COMIC REVIEW: Translucid #1


translucid-1Newly released from prison, the criminal mastermind known only as The Horse is dismayed to find that his arch-nemesis, The Navigator, has been derelict in his duties as the world’s greatest superhero while The Horse was away. Though other super-criminals such as The Apocalypse Three have harassed the city, The Navigator – for some reason – cannot be bothered to aid the police in stopping them. Fearing that his arch-foe may no longer be a worthy hero, The Horse sets out to determine just how The Navigator became a hero… and then take his greatest enemy and best friend apart from the inside out.

It is clear almost immediately upon reading Translucid that The Navigator and The Horse are Batman and The Joker with the serial numbers filed off. It doesn’t matter anymore than it mattered in Mark Waid’s excellent series, Incorruptible, where The Plutonian and Qubit were clear expies of Superman and The Doctor. The story Translucid tells is far bigger than a simple “what if?” that DC Comics would never allow to see the light of day.

Co-written by spouses Chondra Echert and Claudio Sanchez, Translucid is less about a contest of wills between costumed heroes and villains, and more about the psychology of heroes and villains as well as the duality and dependency they both share. While this sort of thing has been examined before in other books, this first issue manages to provide a compelling hook for what the rest of the series promises to offer. Indeed, the only real fault with this issue is that it is almost entirely set-up and reads like what it is – the first chapter in a larger story.

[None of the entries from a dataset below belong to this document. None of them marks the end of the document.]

-- ==== Sys2Proof/Laws/Frames.lean ====
section
/-! SUPPORT. The frame of each shared operation: one lemma naming every field of the state that the operation keeps. -/

namespace Sys2Proof.Machine

@[simp] theorem State.furtherCause_keeps (s : State) (c : Cause) :
    (s.furtherCause c).pending = s.pending ∧ (s.furtherCause c).now = s.now ∧ (s.furtherCause c).startUp = s.startUp ∧
    (s.furtherCause c).initEnd = s.initEnd ∧ (s.furtherCause c).resetLow = s.resetLow ∧ (s.furtherCause c).freeIndex =
    s.freeIndex ∧ (s.furtherCause c).xm = s.xm ∧ (s.furtherCause c).rc = s.rc ∧ (s.furtherCause c).tru = s.tru ∧
    (s.furtherCause c).reg = s.reg ∧ (s.furtherCause c).link = s.link ∧ (s.furtherCause c).tloss = s.tloss ∧ (s.furtherCause
    c).pt = s.pt ∧ (s.furtherCause c).vw = s.vw ∧ (s.furtherCause c).rcu = s.rcu ∧ (s.furtherCause c).rn = s.rn ∧
    (s.furtherCause c).cw = s.cw := by simp [State.furtherCause]

@[simp] theorem State.report_keeps (s : State) (c : Cause) :
    (s.report c).pending = s.pending ∧ (s.report c).now = s.now ∧ (s.report c).startUp = s.startUp ∧ (s.report c).initEnd =
    s.initEnd ∧ (s.report c).resetLow = s.resetLow ∧ (s.report c).freeIndex = s.freeIndex ∧ (s.report c).tloss = s.tloss ∧
    (s.report c).pt = s.pt ∧ (s.report c).vw = s.vw ∧ (s.report c).cw = s.cw := by unfold State.report; split <;> simp

@[simp] theorem State.reportIf_keeps (s : State) (b : Bool) (c : Cause) :
    (s.reportIf b c).pending = s.pending ∧ (s.reportIf b c).now = s.now ∧ (s.reportIf b c).startUp = s.startUp ∧ (s.reportIf
    b c).initEnd = s.initEnd ∧ (s.reportIf b c).resetLow = s.resetLow ∧ (s.reportIf b c).freeIndex = s.freeIndex ∧
    (s.reportIf b c).tloss = s.tloss ∧ (s.reportIf b c).pt = s.pt ∧ (s.reportIf b c).vw = s.vw ∧ (s.reportIf b c).cw = s.cw := by
  unfold State.reportIf; (repeat' (split <;> try dsimp only)) <;> simp

@[simp] theorem State.notifyIf_keeps (s : State) (b : Bool) (n : Notice) :
    (s.notifyIf b n).pending = s.pending ∧ (s.notifyIf b n).now = s.now ∧ (s.notifyIf b n).startUp = s.startUp ∧ (s.notifyIf
    b n).initEnd = s.initEnd ∧ (s.notifyIf b n).resetLow = s.resetLow ∧ (s.notifyIf b n).freeIndex = s.freeIndex ∧
    (s.notifyIf b n).xm = s.xm ∧ (s.notifyIf b n).rc = s.rc ∧ (s.notifyIf b n).tru = s.tru ∧ (s.notifyIf b n).reg = s.reg ∧
    (s.notifyIf b n).link = s.link ∧ (s.notifyIf b n).tloss = s.tloss ∧ (s.notifyIf b n).pt = s.pt ∧ (s.notifyIf b n).vw =
    s.vw ∧ (s.notifyIf b n).tu = s.tu ∧ (s.notifyIf b n).rcu = s.rcu ∧ (s.notifyIf b n).cw = s.cw := by
  unfold State.notifyIf; (repeat' (split <;> try dsimp only)) <;> simp

@[simp] theorem State.notifyDerate_keeps (s : State) (b : Bool) :
    (s.notifyDerate b).pending = s.pending ∧ (s.notifyDerate b).now = s.now ∧ (s.notifyDerate b).startUp = s.startUp ∧
    (s.notifyDerate b).initEnd = s.initEnd ∧ (s.notifyDerate b).resetLow = s.resetLow ∧ (s.notifyDerate b).freeIndex =
    s.freeIndex ∧ (s.notifyDerate b).xm = s.xm ∧ (s.notifyDerate b).rc = s.rc ∧ (s.notifyDerate b).tru = s.tru ∧
    (s.notifyDerate b).reg = s.reg ∧ (s.notifyDerate b).link = s.link ∧ (s.notifyDerate b).tloss = s.tloss ∧ (s.notifyDerate
    b).pt = s.pt ∧ (s.notifyDerate b).vw = s.vw ∧ (s.notifyDerate b).tu = s.tu ∧ (s.notifyDerate b).rcu = s.rcu ∧
    (s.notifyDerate b).cw = s.cw := by simp [State.notifyDerate]

@[simp] theorem State.notifyLevel_keeps (s : State) (b : Bool) :
    (s.notifyLevel b).pending = s.pending ∧ (s.notifyLevel b).now = s.now ∧ (s.notifyLevel b).startUp = s.startUp ∧
    (s.notifyLevel b).initEnd = s.initEnd ∧ (s.notifyLevel b).resetLow = s.resetLow ∧ (s.notifyLevel b).freeIndex =
    s.freeIndex ∧ (s.notifyLevel b).xm = s.xm ∧ (s.notifyLevel b).rc = s.rc ∧ (s.notifyLevel b).tru = s.tru ∧ (s.notifyLevel
    b).reg = s.reg ∧ (s.notifyLevel b).link = s.link ∧ (s.notifyLevel b).tloss = s.tloss ∧ (s.notifyLevel b).pt = s.pt ∧
    (s.notifyLevel b).vw = s.vw ∧ (s.notifyLevel b).tu = s.tu ∧ (s.notifyLevel b).rcu = s.rcu ∧ (s.notifyLevel b).cw = s.cw := by simp [State.notifyLevel]

@[simp] theorem State.setDerate_keeps (s : State) (d : Derate) :
    (s.setDerate d).pending = s.pending ∧ (s.setDerate d).now = s.now ∧ (s.setDerate d).startUp = s.startUp ∧ (s.setDerate
    d).initEnd = s.initEnd ∧ (s.setDerate d).resetLow = s.resetLow ∧ (s.setDerate d).freeIndex = s.freeIndex ∧ (s.setDerate
    d).xm = s.xm ∧ (s.setDerate d).rc = s.rc ∧ (s.setDerate d).tru = s.tru ∧ (s.setDerate d).reg = s.reg ∧ (s.setDerate
    d).link = s.link ∧ (s.setDerate d).tloss = s.tloss ∧ (s.setDerate d).pt = s.pt ∧ (s.setDerate d).tu = s.tu ∧
    (s.setDerate d).rcu = s.rcu ∧ (s.setDerate d).cw = s.cw := by
  unfold State.setDerate; (try dsimp only); (repeat' (split <;> try dsimp only)) <;> simp

@[simp] theorem State.establishBlind_keeps (s : State) :
    (s.establishBlind).pending = s.pending ∧ (s.establishBlind).now = s.now ∧ (s.establishBlind).startUp = s.startUp ∧
    (s.establishBlind).initEnd = s.initEnd ∧ (s.establishBlind).resetLow = s.resetLow ∧ (s.establishBlind).freeIndex =
    s.freeIndex ∧ (s.establishBlind).xm = s.xm ∧ (s.establishBlind).rc = s.rc ∧ (s.establishBlind).tru = s.tru ∧
    (s.establishBlind).reg = s.reg ∧ (s.establishBlind).link = s.link ∧ (s.establishBlind).tloss = s.tloss ∧
    (s.establishBlind).pt = s.pt ∧ (s.establishBlind).tu = s.tu ∧ (s.establishBlind).rcu = s.rcu ∧ (s.establishBlind).cw =
    s.cw := by simp [State.establishBlind]

@[simp] theorem State.blindIf_keeps (s : State) (b : Bool) :
    (s.blindIf b).pending = s.pending ∧ (s.blindIf b).now = s.now ∧ (s.blindIf b).startUp = s.startUp ∧ (s.blindIf
    b).initEnd = s.initEnd ∧ (s.blindIf b).resetLow = s.resetLow ∧ (s.blindIf b).freeIndex = s.freeIndex ∧ (s.blindIf b).xm
    = s.xm ∧ (s.blindIf b).rc = s.rc ∧ (s.blindIf b).tru = s.tru ∧ (s.blindIf b).reg = s.reg ∧ (s.blindIf b).link = s.link ∧
    (s.blindIf b).tloss = s.tloss ∧ (s.blindIf b).pt = s.pt ∧ (s.blindIf b).tu = s.tu ∧ (s.blindIf b).rcu = s.rcu ∧
    (s.blindIf b).cw = s.cw := by
  unfold State.blindIf; (repeat' (split <;> try dsimp only)) <;> simp

@[simp] theorem State.abandonWalk_keeps (s : State) :
    (s.abandonWalk).pending = s.pending ∧ (s.abandonWalk).now = s.now ∧ (s.abandonWalk).startUp = s.startUp ∧
    (s.abandonWalk).initEnd = s.initEnd ∧ (s.abandonWalk).resetLow = s.resetLow ∧ (s.abandonWalk).freeIndex = s.freeIndex ∧
    (s.abandonWalk).xm = s.xm ∧ (s.abandonWalk).rc = s.rc ∧ (s.abandonWalk).tru = s.tru ∧ (s.abandonWalk).reg = s.reg ∧
    (s.abandonWalk).link = s.link ∧ (s.abandonWalk).tloss = s.tloss ∧ (s.abandonWalk).pt = s.pt ∧ (s.abandonWalk).vw = s.vw
    ∧ (s.abandonWalk).tu = s.tu ∧ (s.abandonWalk).rcu = s.rcu := by
  unfold State.abandonWalk; (repeat' (split <;> try dsimp only)) <;> simp

@[simp] theorem State.writeResult_keeps (s : State) (off : Nat) (r : OrderResult) :
    (s.writeResult off r).pending = s.pending ∧ (s.writeResult off r).now = s.now ∧ (s.writeResult off r).startUp =
    s.startUp ∧ (s.writeResult off r).initEnd = s.initEnd ∧ (s.writeResult off r).resetLow = s.resetLow ∧ (s.writeResult off
    r).freeIndex = s.freeIndex ∧ (s.writeResult off r).rc = s.rc ∧ (s.writeResult off r).tru = s.tru ∧ (s.writeResult off
    r).reg = s.reg ∧ (s.writeResult off r).link = s.link ∧ (s.writeResult off r).tloss = s.tloss ∧ (s.writeResult off r).pt
    = s.pt ∧ (s.writeResult off r).vw = s.vw ∧ (s.writeResult off r).tu = s.tu ∧ (s.writeResult off r).rcu = s.rcu ∧
    (s.writeResult off r).rn = s.rn ∧ (s.writeResult off r).cw = s.cw := by
  unfold State.writeResult; (repeat' (split <;> try dsimp only)) <;> simp

@[simp] theorem State.finishRecord_keeps (s : State) (off : Nat) (h : Header) (r : OrderResult) :
    (s.finishRecord off h r).pending = s.pending ∧ (s.finishRecord off h r).now = s.now ∧ (s.finishRecord off h r).startUp =
    s.startUp ∧ (s.finishRecord off h r).initEnd = s.initEnd ∧ (s.finishRecord off h r).resetLow = s.resetLow ∧
    (s.finishRecord off h r).freeIndex = s.freeIndex ∧ (s.finishRecord off h r).rc = s.rc ∧ (s.finishRecord off h r).tru =
    s.tru ∧ (s.finishRecord off h r).reg = s.reg ∧ (s.finishRecord off h r).link = s.link ∧ (s.finishRecord off h r).tloss =
    s.tloss ∧ (s.finishRecord off h r).pt = s.pt ∧ (s.finishRecord off h r).vw = s.vw ∧ (s.finishRecord off h r).tu = s.tu ∧
    (s.finishRecord off h r).rcu = s.rcu := by
  unfold State.finishRecord; (try dsimp only); (repeat' (split <;> try dsimp only)) <;> simp

@[simp] theorem State.evalStopHold_keeps (s : State) :
    (s.evalStopHold).pending = s.pending ∧ (s.evalStopHold).now = s.now ∧ (s.evalStopHold).startUp = s.startUp ∧
    (s.evalStopHold).initEnd = s.initEnd ∧ (s.evalStopHold).resetLow = s.resetLow ∧ (s.evalStopHold).freeIndex = s.freeIndex
    ∧ (s.evalStopHold).xm = s.xm ∧ (s.evalStopHold).tru = s.tru ∧ (s.evalStopHold).reg = s.reg ∧ (s.evalStopHold).link =
    s.link ∧ (s.evalStopHold).tloss = s.tloss ∧ (s.evalStopHold).pt = s.pt ∧ (s.evalStopHold).vw = s.vw ∧
    (s.evalStopHold).tu = s.tu ∧ (s.evalStopHold).rcu = s.rcu ∧ (s.evalStopHold).rn = s.rn ∧ (s.evalStopHold).cw = s.cw := by
  unfold State.evalStopHold; (repeat' (split <;> try dsimp only)) <;> simp

@[simp] theorem State.enterStopping_keeps (s : State) :
    (s.enterStopping).pending = s.pending ∧ (s.enterStopping).now = s.now ∧ (s.enterStopping).startUp = s.startUp ∧
    (s.enterStopping).initEnd = s.initEnd ∧ (s.enterStopping).resetLow = s.resetLow ∧ (s.enterStopping).freeIndex =
    s.freeIndex ∧ (s.enterStopping).xm = s.xm ∧ (s.enterStopping).tru = s.tru ∧ (s.enterStopping).reg = s.reg ∧
    (s.enterStopping).link = s.link ∧ (s.enterStopping).tloss = s.tloss ∧ (s.enterStopping).pt = s.pt ∧ (s.enterStopping).vw
    = s.vw ∧ (s.enterStopping).tu = s.tu ∧ (s.enterStopping).rcu = s.rcu ∧ (s.enterStopping).cw = s.cw := by simp [State.enterStopping]

@[simp] theorem State.enterRunning_keeps (s : State) :
    (s.enterRunning).pending = s.pending ∧ (s.enterRunning).now = s.now ∧ (s.enterRunning).startUp = s.startUp ∧
    (s.enterRunning).initEnd = s.initEnd ∧ (s.enterRunning).resetLow = s.resetLow ∧ (s.enterRunning).freeIndex = s.freeIndex
    ∧ (s.enterRunning).xm = s.xm ∧ (s.enterRunning).tru = s.tru ∧ (s.enterRunning).reg = s.reg ∧ (s.enterRunning).link =
    s.link ∧ (s.enterRunning).tloss = s.tloss ∧ (s.enterRunning).pt = s.pt ∧ (s.enterRunning).vw = s.vw ∧
    (s.enterRunning).tu = s.tu ∧ (s.enterRunning).rcu = s.rcu ∧ (s.enterRunning).cw = s.cw := by simp [State.enterRunning]

@[simp] theorem State.enterStopped_keeps (s : State) :
    (s.enterStopped).pending = s.pending ∧ (s.enterStopped).now = s.now ∧ (s.enterStopped).startUp = s.startUp ∧
    (s.enterStopped).initEnd = s.initEnd ∧ (s.enterStopped).resetLow = s.resetLow ∧ (s.enterStopped).freeIndex = s.freeIndex
    ∧ (s.enterStopped).xm = s.xm ∧ (s.enterStopped).link = s.link ∧ (s.enterStopped).tloss = s.tloss ∧ (s.enterStopped).pt =
    s.pt ∧ (s.enterStopped).vw = s.vw ∧ (s.enterStopped).tu = s.tu ∧ (s.enterStopped).rcu = s.rcu ∧ (s.enterStopped).cw =
    s.cw := by simp [State.enterStopped]

@[simp] theorem State.leaveTripped_keeps (s : State) :
    (s.leaveTripped).pending = s.pending ∧ (s.leaveTripped).now = s.now ∧ (s.leaveTripped).startUp = s.startUp ∧
    (s.leaveTripped).initEnd = s.initEnd ∧ (s.leaveTripped).resetLow = s.resetLow ∧ (s.leaveTripped).freeIndex = s.freeIndex
    ∧ (s.leaveTripped).xm = s.xm ∧ (s.leaveTripped).tru = s.tru ∧ (s.leaveTripped).reg = s.reg ∧ (s.leaveTripped).link =
    s.link ∧ (s.leaveTripped).tloss = s.tloss ∧ (s.leaveTripped).pt = s.pt ∧ (s.leaveTripped).vw = s.vw ∧
    (s.leaveTripped).tu = s.tu ∧ (s.leaveTripped).rcu = s.rcu ∧ (s.leaveTripped).cw = s.cw := by simp [State.leaveTripped]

The artwork by Daniel Bayliss proves to be a good match for the action of the issue. Bayliss’ pencils are clear and crisp, and his character designs are unique and distinctive. What really sets this issue apart, however, is the coloring. Dull, dark colors are used for the buildings and backgrounds, save for the skies which are a multi-colored gradient of bright hues. Despite having a fairly uniform look, The Horse seems to be a more lively character than he is. With his bright-white suit and a horse-head mask that drew inspiration from a knight chess piece, The Horse suggests an energy that is largely absent from The Navigator and his dark costume. This in spite of The Navigator being a more dynamic and active character!

Simply summed-up, Translucid #1 is a solid first issue. Its inspirations are clear but its purpose is no less enjoyable with that knowledge. The artwork is wonderful and the story will leave you desperate for Part Two at its conclusion.